As the decade grew older, my child got her driver's license (we had to schedule the test on-line), moved from high school to college (applications for everything - on-line), and has become a fairly independent, strong, interesting woman.
Facebook arrived somewhere in there, and brought along vast amounts of information and news of current events. Actual news from either the TV or newspapers is bland and passe, while there is no end to the information available on-line. The business page for the magazine has been so much fun to work on! Now that I'm getting the knack of it, something new will surely come along that I will need to figure out.
This morning I was reading a trade journal (print, btw) on computer mechanics and the notes from the editor concerned when they would eventually switch to an on-line magazine rather than print.
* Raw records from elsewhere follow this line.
theorem RoundTrip.vrcp (r : Bool) (d : BitVec 4) (a : BitVec 4) (p : BitVec 4) : RoundTrip.Statement (.vrcp r d a p) :=
  roundTrip_of .v rfl (fun k h => by cases k <;> first | rfl | exact (Bool.false_ne_true h).elim) fun hw => by
    obtain ⟨h0, h1, h2, h3, h4, h5, h6⟩ := word_1_6_4_4_4_4_9 r (5#6) d a (0#4) p (2#9)
    show decodeV _ = _; delta decodeV; rw [h1]
    show decodeVfn5 _ = _; delta decodeVfn5; rw [h6]
    show checked _ _ _ = _; rw [h0, h2, h3, h4, h5]
    exact checked_ok hw rfl

theorem RoundTrip.vrsq (r : Bool) (d : BitVec 4) (a : BitVec 4) (p : BitVec 4) : RoundTrip.Statement (.vrsq r d a p) :=
  roundTrip_of .v rfl (fun k h => by cases k <;> first | rfl | exact (Bool.false_ne_true h).elim) fun hw => by
    obtain ⟨h0, h1, h2, h3, h4, h5, h6⟩ := word_1_6_4_4_4_4_9 r (5#6) d a (0#4) p (3#9)
    show decodeV _ = _; delta decodeV; rw [h1]
    show decodeVfn5 _ = _; delta decodeVfn5; rw [h6]
    show checked _ _ _ = _; rw [h0, h2, h3, h4, h5]
    exact checked_ok hw rfl

theorem RoundTrip.vsqrt (r : Bool) (d : BitVec 4) (a : BitVec 4) (p : BitVec 4) : RoundTrip.Statement (.vsqrt r d a p) :=
  roundTrip_of .v rfl (fun k h => by cases k <;> first | rfl | exact (Bool.false_ne_true h).elim) fun hw => by
    obtain ⟨h0, h1, h2, h3, h4, h5, h6⟩ := word_1_6_4_4_4_4_9 r (5#6) d a (0#4) p (4#9)
    show decodeV _ = _; delta decodeV; rw [h1]
    show decodeVfn5 _ = _; delta decodeVfn5; rw [h6]
    show checked _ _ _ = _; rw [h0, h2, h3, h4, h5]
    exact checked_ok hw rfl

theorem RoundTrip.vsin (r : Bool) (d : BitVec 4) (a : BitVec 4) (p : BitVec 4) : RoundTrip.Statement (.vsin r d a p) :=
  roundTrip_of .v rfl (fun k h => by cases k <;> first | rfl | exact (Bool.false_ne_true h).elim) fun hw => by
    obtain ⟨h0, h1, h2, h3, h4, h5, h6⟩ := word_1_6_4_4_4_4_9 r (5#6) d a (0#4) p (5#9)
    show decodeV _ = _; delta decodeV; rw [h1]
    show decodeVfn5 _ = _; delta decodeVfn5; rw [h6]
    show checked _ _ _ = _; rw [h0, h2, h3, h4, h5]
    exact checked_ok hw rfl

theorem RoundTrip.vcos (r : Bool) (d : BitVec 4) (a : BitVec 4) (p : BitVec 4) : RoundTrip.Statement (.vcos r d a p) :=
  roundTrip_of .v rfl (fun k h => by cases k <;> first | rfl | exact (Bool.false_ne_true h).elim) fun hw => by
    obtain ⟨h0, h1, h2, h3, h4, h5, h6⟩ := word_1_6_4_4_4_4_9 r (5#6) d a (0#4) p (6#9)
    show decodeV _ = _; delta decodeV; rw [h1]
    show decodeVfn5 _ = _; delta decodeVfn5; rw [h6]
    show checked _ _ _ = _; rw [h0, h2, h3, h4, h5]
    exact checked_ok hw rfl
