/-- R49, R77, R135, R137: a V word whose bound has come lands: the elements that it writes take their values, others keep theirs; a row wholly written
takes the word's poison, one written in part adds it; its flags are added to the V copy of FSTAT; words issued before it that have not landed leave
its values standing. That nothing of it lands before its bound is the model's choice (log 23). Stated of a word that stores nothing. -/
def Obligations.VectorResultsLand : Prop :=
  ∀ (s : State) (c : Fin 192) (i : Nat) (st0 : Strand) (w : VPend), s.strand? c = some st0 →
    let st := st0.settle (s.cyc c)
    st.vpend[i]? = some w → w.writes = [] → w.rowMarks = [] →
    (s.cyc c < w.due → exec (.vResultLand c i) s = .next s) ∧
    (w.due ≤ s.cyc c → ∃ st1 : Strand, exec (.vResultLand c i) s = .next (s.setSt c st1) ∧
      (∀ g, w.regs = [g] → w.preds = [] → ∀ (n : Fin 16),
        (n.val ≠ g.reg.toNat → st1.v[n] = st.v[n] ∧ st1.vbad[n] = st.vbad[n]) ∧
        (n.val = g.reg.toNat → (∀ e : Fin 1024, (st1.v[n])[e] = if g.mask.getLsbD e.val then g.vals[e] else (st.v[n])[e]) ∧
          ∀ q : Fin 16, (st1.vbad[n]).getLsbD q.val =
            (((st.vbad[n]).getLsbD q.val && !g.full.getLsbD q.val) || (g.bad.getLsbD q.val && (g.full.getLsbD q.val || g.part.getLsbD q.val))))) ∧
      (∀ g, w.regs = [] → w.preds = [g] → ∀ (n : Fin 16),
        (n.val ≠ g.reg.toNat → st1.p[n] = st.p[n] ∧ st1.pbad[n] = st.pbad[n]) ∧
        (n.val = g.reg.toNat → ∀ e : Fin 1024, (st1.p[n]).getLsbD e.val = if g.mask.getLsbD e.val then g.vals.getLsbD e.val else (st.p[n]).getLsbD e.val)) ∧
      st1.fstatV = st.fstatV ||| w.flags ∧ st1.fstatM = st.fstatM ∧ st1.x = st.x ∧ st1.pc = st.pc ∧ st1.ts = st.ts ∧ st1.ma = st.ma ∧ st1.f = st.f ∧
      st1.tok = st.tok ∧ (∀ o ∈ st.vpend, o.seq ≠ w.seq → ∃ o' ∈ st1.vpend, o'.seq = o.seq ∧ o'.due = o.due ∧ (w.seq ≤ o.seq → o' = o)))

/-- R57, R68, R173 to R177, R179, R183 to R186: the M words that hold no resource: the wait is subtracted and the signal given at the issue, the signal
before the wait (R58); MSETA and MADDA change the address of their register; MSWAP exchanges the planes; MREP arms the repeat state. A stalled MSWAP
or MSETA leaves its wait flag as it is (the model's choice, log 82); the signal of a word that waits may have been given ahead of the waits of its
cycle (log 113). Stated where no word is being repeated. -/
def Sys2Proof.Claims.MatrixControl : Prop :=
  ∀ (s : State) (r : Bool) (w g : BitVec 4) (m : BitVec 3) (st : Strand), issuer s .m r false [] = some st → st.mrep.valid = false →
    let waited (t : Strand) : Strand := if w = 0 then t else { t with f := t.f.set w.toNat (t.f[w.toNat] - 1) }
    -- a signal that was given ahead of the waits of this cycle is not given again
    let given : Prop := s.cores[s.cur.core].given = now s + 1
    let signalled (t : Strand) : Strand := if g = 0 ∨ given then t else { t with f := t.f.set g.toNat (t.f[g.toNat] + 1) }
    let goes (i : Instr) (st' : Strand) : Prop := exec i s = .next (moved s .m (signalled (waited st')) (s.word? st .m) .seq 1)
    let stalls (i : Instr) : Prop := exec i s = .next (s.setSt s.cur.core st)
    let v := st.ma[m.toNat]
    let inc := v.extractLsb' 32 32
    let adr := v.extractLsb' 0 32
    let set (x : W64) : Strand := { st with ma := st.ma.set m.toNat x }
    let all : List Instr := [.mnop r w g, .mseta r w g m, .msetaImm r w g m 0, .madda r w g m 0, .mswap r w g]
    ((w ≠ 0 ∧ (st.f[w.toNat] = 0 ∨ s.waitsHeld s.cur.core = true)) → ∀ i ∈ all, stalls i) ∧
    ((w ≠ 0 → st.f[w.toNat] ≠ 0 ∧ s.waitsHeld s.cur.core = false) →
      (g ≠ 0 → ¬ given → (st.f[g.toNat]).toNat + (st.mpend.filter fun p => p.sig == g).length < 255) →
        goes (.mnop r w g) st ∧
        (∀ i : BitVec 13, goes (.msetaImm r w g m i) (set (inc ++ BitVec.ofNat 32 (512 * i.toNat)))) ∧
        (∀ i : BitVec 14, goes (.madda r w g m i) (set (inc ++ BitVec.ofInt 32 (adr.toNat + 64 * i.toInt)))) ∧
        (∀ e rest, st.qm.items = e :: rest →
          (now s < e.from_ → stalls (.mseta r w g m)) ∧
          (e.from_ ≤ now s → e.plo = false → goes (.mseta r w g m) { st with
            qm := { items := rest, popCyc := now s, pops := (if st.qm.popCyc = now s then st.qm.pops else 0) + 1 },
            ma := st.ma.set m.toNat e.lo }) ∧
          (e.from_ ≤ now s → e.plo = true → exec (.mseta r w g m) s = .next (trapped s .m st .poison 0))) ∧
        (st.qm.items = [] → stalls (.mseta r w g m)) ∧
        ((∀ p ∈ st.mpend, (∀ x, p.eff ≠ .loadW x) ∧ ∀ x, p.eff ≠ .loadS x) → st.arrayFree ≤ now s →
          let shadow := if st.tb.active then st.tb.wp0 else st.tb.wp1
          (shadow.fault = none → goes (.mswap r w g) { st with tb := { st.tb with active := !st.tb.active } }) ∧
          (∀ x, shadow.fault = some x → exec (.mswap r w g) s = .next (trapped s .m st .format (BitVec.ofNat 64 x)))) ∧
        ((∃ p ∈ st.mpend, (∃ x, p.eff = .loadW x) ∨ ∃ x, p.eff = .loadS x) ∨ now s < st.arrayFree → stalls (.mswap r w g))) ∧
    ((w ≠ 0 → st.f[w.toNat] ≠ 0 ∧ s.waitsHeld s.cur.core = false) → g ≠ 0 → ¬ given →
      255 ≤ (st.f[g.toNat]).toNat + (st.mpend.filter fun p => p.sig == g).length →
        exec (.mnop r w g) s = .next (trapped s .m st .flagOverflow 0)) ∧
    ∀ (k : BitVec 8) (n : BitVec 9),
      exec (.mrep r k n) s = .next (moved s .m { st with mrep := { valid := true, remaining := n.toNat + 1, mask := k } } (s.word? st .m) .seq 1)

/-- R183, R184: under an armed repeat state MREP, MSETA and MADDA are ILLEGAL, before they meet a rendezvous; a repeated word steps the masked MA
registers after each iteration and stands where it is until the last; stated of MNOP without flags. -/
def Sys2Proof.Claims.MatrixRepeats : Prop :=
  ∀ (s : State) (r : Bool) (w g : BitVec 4) (m : BitVec 3) (st : Strand), st.mrep.valid = true →
    (issuer s .m false false [] = some st → ∀ i ∈ [Instr.mrep r 0 0, .mseta r w g m, .msetaImm r w g m 0, .madda r w g m 0], exec i s = .next (trapped s .m st .illegal 0)) ∧
    (issuer s .m r false [] = some st →
     let stepped : Vector W64 8 := Vector.ofFn fun i : Fin 8 =>
       if st.mrep.mask.getLsbD i.val then (st.ma[i]).extractLsb' 32 32 ++ ((st.ma[i]).extractLsb' 0 32 + (st.ma[i]).extractLsb' 32 32) else st.ma[i]
     (1 < st.mrep.remaining → exec (.mnop r 0 0) s =
        .next (moved s .m { st with ma := stepped, mrep := { st.mrep with remaining := st.mrep.remaining - 1 } } (s.word? st .m) .stay 1)) ∧
     (st.mrep.remaining ≤ 1 → exec (.mnop r 0 0) s =
        .next (moved s .m { st with ma := stepped, mrep := { valid := false, remaining := 0, mask := 0 } } (s.word? st .m) .seq 1)))

/-- M words that hold no resource, and repetition (R57, R68, R174, R175, R179, R183, R184, R185, R186). -/
def Obligations.MatrixControl : Prop :=
  Claims.MatrixControl ∧ Claims.MatrixRepeats
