/-! ## answer -/

@[simp] theorem answer_cur (s : State) (m : HostMsg) : (s.answer m).cur = s.cur := rfl
@[simp] theorem answer_agenda (s : State) (m : HostMsg) : (s.answer m).agenda = s.agenda := rfl
@[simp] theorem answer_tick (s : State) (m : HostMsg) : (s.answer m).tick = s.tick := rfl
@[simp] theorem answer_free (s : State) (m : HostMsg) : (s.answer m).free = s.free := rfl
@[simp] theorem answer_cores (s : State) (m : HostMsg) : (s.answer m).cores = s.cores := rfl
@[simp] theorem answer_mons (s : State) (m : HostMsg) : (s.answer m).mons = s.mons := rfl
@[simp] theorem answer_clusters (s : State) (m : HostMsg) : (s.answer m).clusters = s.clusters := rfl
@[simp] theorem answer_hbm (s : State) (m : HostMsg) : (s.answer m).hbm = s.hbm := rfl
@[simp] theorem answer_quarry (s : State) (m : HostMsg) : (s.answer m).quarry = s.quarry := rfl
@[simp] theorem answer_rsvs (s : State) (m : HostMsg) : (s.answer m).rsvs = s.rsvs := rfl
@[simp] theorem answer_pins (s : State) (m : HostMsg) : (s.answer m).pins = s.pins := rfl
@[simp] theorem answer_upkeep (s : State) (m : HostMsg) : (s.answer m).upkeep = s.upkeep := rfl
@[simp] theorem answer_mem (s : State) (m : HostMsg) : (s.answer m).mem = s.mem := rfl
@[simp] theorem answer_wback (s : State) (m : HostMsg) : (s.answer m).wback = s.wback := rfl
@[simp] theorem answer_nextObj (s : State) (m : HostMsg) : (s.answer m).nextObj = s.nextObj := rfl
@[simp] theorem answer_nextSid (s : State) (m : HostMsg) : (s.answer m).nextSid = s.nextSid := rfl
@[simp] theorem answer_graphs (s : State) (m : HostMsg) : (s.answer m).graphs = s.graphs := rfl
@[simp] theorem answer_nextGid (s : State) (m : HostMsg) : (s.answer m).nextGid = s.nextGid := rfl
@[simp] theorem answer_nextOrder (s : State) (m : HostMsg) : (s.answer m).nextOrder = s.nextOrder := rfl
@[simp] theorem answer_images (s : State) (m : HostMsg) : (s.answer m).images = s.images := rfl
@[simp] theorem answer_launches (s : State) (m : HostMsg) : (s.answer m).launches = s.launches := rfl
@[simp] theorem answer_lastLaunch (s : State) (m : HostMsg) : (s.answer m).lastLaunch = s.lastLaunch := rfl
@[simp] theorem answer_gangs (s : State) (m : HostMsg) : (s.answer m).gangs = s.gangs := rfl
@[simp] theorem answer_halted (s : State) (m : HostMsg) : (s.answer m).halted = s.halted := rfl
@[simp] theorem answer_preqs (s : State) (m : HostMsg) : (s.answer m).preqs = s.preqs := rfl
@[simp] theorem answer_placing (s : State) (m : HostMsg) : (s.answer m).placing = s.placing := rfl
@[simp] theorem answer_vtUs (s : State) (m : HostMsg) : (s.answer m).vtUs = s.vtUs := rfl
@[simp] theorem answer_parts (s : State) (m : HostMsg) : (s.answer m).parts = s.parts := rfl
@[simp] theorem answer_classes (s : State) (m : HostMsg) : (s.answer m).classes = s.classes := rfl
@[simp] theorem answer_chans (s : State) (m : HostMsg) : (s.answer m).chans = s.chans := rfl
@[simp] theorem answer_xlats (s : State) (m : HostMsg) : (s.answer m).xlats = s.xlats := rfl
@[simp] theorem answer_pfaults (s : State) (m : HostMsg) : (s.answer m).pfaults = s.pfaults := rfl
@[simp] theorem answer_nextFseq (s : State) (m : HostMsg) : (s.answer m).nextFseq = s.nextFseq := rfl
@[simp] theorem answer_arrivals (s : State) (m : HostMsg) : (s.answer m).arrivals = s.arrivals := rfl
@[simp] theorem answer_reductions (s : State) (m : HostMsg) : (s.answer m).reductions = s.reductions := rfl
@[simp] theorem answer_wires (s : State) (m : HostMsg) : (s.answer m).wires = s.wires := rfl
@[simp] theorem answer_power (s : State) (m : HostMsg) : (s.answer m).power = s.power := rfl
@[simp] theorem answer_diePower (s : State) (m : HostMsg) : (s.answer m).diePower = s.diePower := rfl
@[simp] theorem answer_bootstat (s : State) (m : HostMsg) : (s.answer m).bootstat = s.bootstat := rfl
@[simp] theorem answer_measd (s : State) (m : HostMsg) : (s.answer m).measd = s.measd := rfl
@[simp] theorem answer_keys (s : State) (m : HostMsg) : (s.answer m).keys = s.keys := rfl
@[simp] theorem answer_nextKey (s : State) (m : HostMsg) : (s.answer m).nextKey = s.nextKey := rfl
@[simp] theorem answer_funcs (s : State) (m : HostMsg) : (s.answer m).funcs = s.funcs := rfl
@[simp] theorem answer_hostOut (s : State) (m : HostMsg) : (s.answer m).hostOut = s.hostOut ++ [m] := rfl
@[simp] theorem answer_package (s : State) (m : HostMsg) : (s.answer m).package = s.package := rfl
@[simp] theorem answer_routes (s : State) (m : HostMsg) : (s.answer m).routes = s.routes := rfl
@[simp] theorem answer_imports (s : State) (m : HostMsg) : (s.answer m).imports = s.imports := rfl
@[simp] theorem answer_ports (s : State) (m : HostMsg) : (s.answer m).ports = s.ports := rfl
@[simp] theorem answer_syn (s : State) (m : HostMsg) : (s.answer m).syn = s.syn := rfl

/-! ## setGang -/

@[simp] theorem setGang_cur (s : State) (g : Gang) : (s.setGang g).cur = s.cur := rfl
@[simp] theorem setGang_agenda (s : State) (g : Gang) : (s.setGang g).agenda = s.agenda := rfl
@[simp] theorem setGang_tick (s : State) (g : Gang) : (s.setGang g).tick = s.tick := rfl
@[simp] theorem setGang_free (s : State) (g : Gang) : (s.setGang g).free = s.free := rfl
@[simp] theorem setGang_cores (s : State) (g : Gang) : (s.setGang g).cores = s.cores := rfl
@[simp] theorem setGang_mons (s : State) (g : Gang) : (s.setGang g).mons = s.mons := rfl
@[simp] theorem setGang_clusters (s : State) (g : Gang) : (s.setGang g).clusters = s.clusters := rfl
@[simp] theorem setGang_hbm (s : State) (g : Gang) : (s.setGang g).hbm = s.hbm := rfl
@[simp] theorem setGang_quarry (s : State) (g : Gang) : (s.setGang g).quarry = s.quarry := rfl
@[simp] theorem setGang_rsvs (s : State) (g : Gang) : (s.setGang g).rsvs = s.rsvs := rfl
@[simp] theorem setGang_pins (s : State) (g : Gang) : (s.setGang g).pins = s.pins := rfl
@[simp] theorem setGang_upkeep (s : State) (g : Gang) : (s.setGang g).upkeep = s.upkeep := rfl
@[simp] theorem setGang_mem (s : State) (g : Gang) : (s.setGang g).mem = s.mem := rfl
@[simp] theorem setGang_wback (s : State) (g : Gang) : (s.setGang g).wback = s.wback := rfl
@[simp] theorem setGang_nextObj (s : State) (g : Gang) : (s.setGang g).nextObj = s.nextObj := rfl
@[simp] theorem setGang_nextSid (s : State) (g : Gang) : (s.setGang g).nextSid = s.nextSid := rfl
@[simp] theorem setGang_graphs (s : State) (g : Gang) : (s.setGang g).graphs = s.graphs := rfl
@[simp] theorem setGang_nextGid (s : State) (g : Gang) : (s.setGang g).nextGid = s.nextGid := rfl
@[simp] theorem setGang_nextOrder (s : State) (g : Gang) : (s.setGang g).nextOrder = s.nextOrder := rfl
@[simp] theorem setGang_images (s : State) (g : Gang) : (s.setGang g).images = s.images := rfl
@[simp] theorem setGang_launches (s : State) (g : Gang) : (s.setGang g).launches = s.launches := rfl
@[simp] theorem setGang_lastLaunch (s : State) (g : Gang) : (s.setGang g).lastLaunch = s.lastLaunch := rfl
@[simp] theorem setGang_halted (s : State) (g : Gang) : (s.setGang g).halted = s.halted := rfl
@[simp] theorem setGang_preqs (s : State) (g : Gang) : (s.setGang g).preqs = s.preqs := rfl
@[simp] theorem setGang_placing (s : State) (g : Gang) : (s.setGang g).placing = s.placing := rfl
@[simp] theorem setGang_vtUs (s : State) (g : Gang) : (s.setGang g).vtUs = s.vtUs := rfl
@[simp] theorem setGang_parts (s : State) (g : Gang) : (s.setGang g).parts = s.parts := rfl
@[simp] theorem setGang_classes (s : State) (g : Gang) : (s.setGang g).classes = s.classes := rfl
@[simp] theorem setGang_chans (s : State) (g : Gang) : (s.setGang g).chans = s.chans := rfl
@[simp] theorem setGang_xlats (s : State) (g : Gang) : (s.setGang g).xlats = s.xlats := rfl
@[simp] theorem setGang_pfaults (s : State) (g : Gang) : (s.setGang g).pfaults = s.pfaults := rfl
@[simp] theorem setGang_nextFseq (s : State) (g : Gang) : (s.setGang g).nextFseq = s.nextFseq := rfl
@[simp] theorem setGang_arrivals (s : State) (g : Gang) : (s.setGang g).arrivals = s.arrivals := rfl
@[simp] theorem setGang_reductions (s : State) (g : Gang) : (s.setGang g).reductions = s.reductions := rfl
@[simp] theorem setGang_wires (s : State) (g : Gang) : (s.setGang g).wires = s.wires := rfl
@[simp] theorem setGang_power (s : State) (g : Gang) : (s.setGang g).power = s.power := rfl
@[simp] theorem setGang_diePower (s : State) (g : Gang) : (s.setGang g).diePower = s.diePower := rfl
@[simp] theorem setGang_bootstat (s : State) (g : Gang) : (s.setGang g).bootstat = s.bootstat := rfl
@[simp] theorem setGang_measd (s : State) (g : Gang) : (s.setGang g).measd = s.measd := rfl
@[simp] theorem setGang_keys (s : State) (g : Gang) : (s.setGang g).keys = s.keys := rfl
@[simp] theorem setGang_nextKey (s : State) (g : Gang) : (s.setGang g).nextKey = s.nextKey := rfl
@[simp] theorem setGang_funcs (s : State) (g : Gang) : (s.setGang g).funcs = s.funcs := rfl
@[simp] theorem setGang_hostOut (s : State) (g : Gang) : (s.setGang g).hostOut = s.hostOut := rfl
@[simp] theorem setGang_package (s : State) (g : Gang) : (s.setGang g).package = s.package := rfl
@[simp] theorem setGang_routes (s : State) (g : Gang) : (s.setGang g).routes = s.routes := rfl
@[simp] theorem setGang_imports (s : State) (g : Gang) : (s.setGang g).imports = s.imports := rfl
@[simp] theorem setGang_ports (s : State) (g : Gang) : (s.setGang g).ports = s.ports := rfl
@[simp] theorem setGang_syn (s : State) (g : Gang) : (s.setGang g).syn = s.syn := rfl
It's a little odd that they are just now having this conversation considering the material inside... and they are working with information gathered during a '06 survey. Four years in that decade might as well have been 25 years in the first half of my life.
Eventually it will be a conversation I will have to have with my readers too. Probably mid-decade, I assume. The post office may not even exist by then, and what about printers? If you think I'm exaggerating about the post office, ask a 20-something when they last mailed something. Ask them how much the postage is for a one ounce letter.
So... that was some decade, wasn't it?
We had a lot of fun. We had a lot of heartache. And now we're ready to see what this decade has to throw at us. I'm afraid this will be the decade during which I learn that I can learn no more :-).
So often while we were growing up, we marveled at our grandparents and how they watched as cars replaced horses and buggies, and men went to the moon. They didn't make it to see computers. Mom just barely made it to the emailing era. What miracles will our children see?